**PROMPT:**
Return the line containing "(encode .gtoggle).toNat = enc 0x8 0 0 0 ∧" and all lines after it exactly; stop at the end of the material.

*** THE INPUT ***

-- ==== Sys2Proof/Certificates/Slice0/Obligations.lean ====
section
/-!
DEFINITION. The statements for the provers. Each docstring names the rules of spec/ it rests on.
-/

open Sys2Proof Sys2Proof.Machine

/-! ### Encoding (spec/30_encoding.md) -/

/-- R80, R86, R89, R93: every command with an encoding decodes back to itself, each operand at every value. -/
def Obligations.DecodeUndoesEncode : Prop :=
  ∀ i : Instr, i.wf = true → decode (encode i) = .ok i

/-- R85, R92: a decoded word has an encoding, and it is the word with the fields the command does not read cleared. -/
def Obligations.EncodeKeepsTheFieldsRead : Prop :=
  ∀ (w : CmdWord) (i : Instr), decode w = .ok i → i.wf = true ∧ encode i = w &&& readMask i

/-- R85: two words are the same command exactly when they agree in the fields the command reads and in RSV: the
fields it does not use do not change what the word decodes to, and RSV is not such a field. -/
def Obligations.UnusedFieldsAreIgnored : Prop :=
  ∀ (w v : CmdWord) (i : Instr), decode w = .ok i →
    (decode v = .ok i ↔ v &&& (readMask i ||| reservedMask) = w &&& (readMask i ||| reservedMask))

/-- R89: the decoding table, and IllegalCommand for every word it does not list. -/
def Obligations.DecodingFollowsTheTable : Prop :=
  ∀ w : CmdWord,
    (fieldRsv w ≠ 0 → ∃ e, decode w = .error e) ∧
    (fieldRsv w = 0 →
      (fieldOp w = 0x0 → decode w = .ok .status) ∧
      (fieldOp w = 0x1 → decode w = .ok (.addr (fieldX w).toNat (fieldY w).toNat)) ∧
      (fieldOp w = 0x2 → decode w = .ok (.read (fieldX w).toNat (fieldY w).toNat)) ∧
      (fieldOp w = 0x3 → decode w = .ok (.write (fieldX w).toNat (fieldY w).toNat (fieldData w))) ∧
      (fieldOp w = 0x4 → decode w = .ok .fliph) ∧
      (fieldOp w = 0x5 → decode w = .ok .mirrv) ∧
      (fieldOp w = 0x6 → decode w = .ok .invert) ∧
      (fieldOp w = 0x7 → decode w = .ok .gray) ∧
      (fieldOp w = 0x8 → decode w = .ok .gtoggle) ∧
      (fieldOp w = 0x9 → decode w = .ok .gapply) ∧
      (fieldOp w = 0xA → decode w = .ok .grestore) ∧
      (fieldOp w = 0xB → decode w = .ok .newframe) ∧
      (0xC ≤ (fieldOp w).toNat → ∃ e, decode w = .error e)) ∧
    (∀ e s, decode w = .error e → s.cmd = w → runCommand s = raise .illegalCommand s)

/-- R93: the encoder is the assembler's formula, with the rule's example. -/
def Obligations.EncodeIsTheAssemblersFormula : Prop :=
  ∀ (x y : Nat) (d : Pixel), x < 65536 → y < 65536 →
    (encode .status).toNat = enc 0x0 0 0 0 ∧
    (encode (.addr x y)).toNat = enc 0x1 x y 0 ∧
    (encode (.read x y)).toNat = enc 0x2 x y 0 ∧
    (encode (.write x y d)).toNat = enc 0x3 x y d.toNat ∧
    (encode .fliph).toNat = enc 0x4 0 0 0 ∧
    (encode .mirrv).toNat = enc 0x5 0 0 0 ∧
    (encode .invert).toNat = enc 0x6 0 0 0 ∧
    (encode .gray).toNat = enc 0x7 0 0 0 ∧
    (encode .gtoggle).toNat = enc 0x8 0 0 0 ∧
    (encode .gapply).toNat = enc 0x9 0 0 0 ∧
    (encode .grestore).toNat = enc 0xA 0 0 0 ∧
    (encode .newframe).toNat = enc 0xB 0 0 0 ∧
    enc 1 319 239 0 = 0x100000EF013F0000 ∧ encode (.addr 319 239) = 0x100000EF013F0000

***

**RESPONSE:**
    (encode .gtoggle).toNat = enc 0x8 0 0 0 ∧
    (encode .gapply).toNat = enc 0x9 0 0 0 ∧
    (encode .grestore).toNat = enc 0xA 0 0 0 ∧
    (encode .newframe).toNat = enc 0xB 0 0 0 ∧
    enc 1 319 239 0 = 0x100000EF013F0000 ∧ encode (.addr 319 239) = 0x100000EF013F0000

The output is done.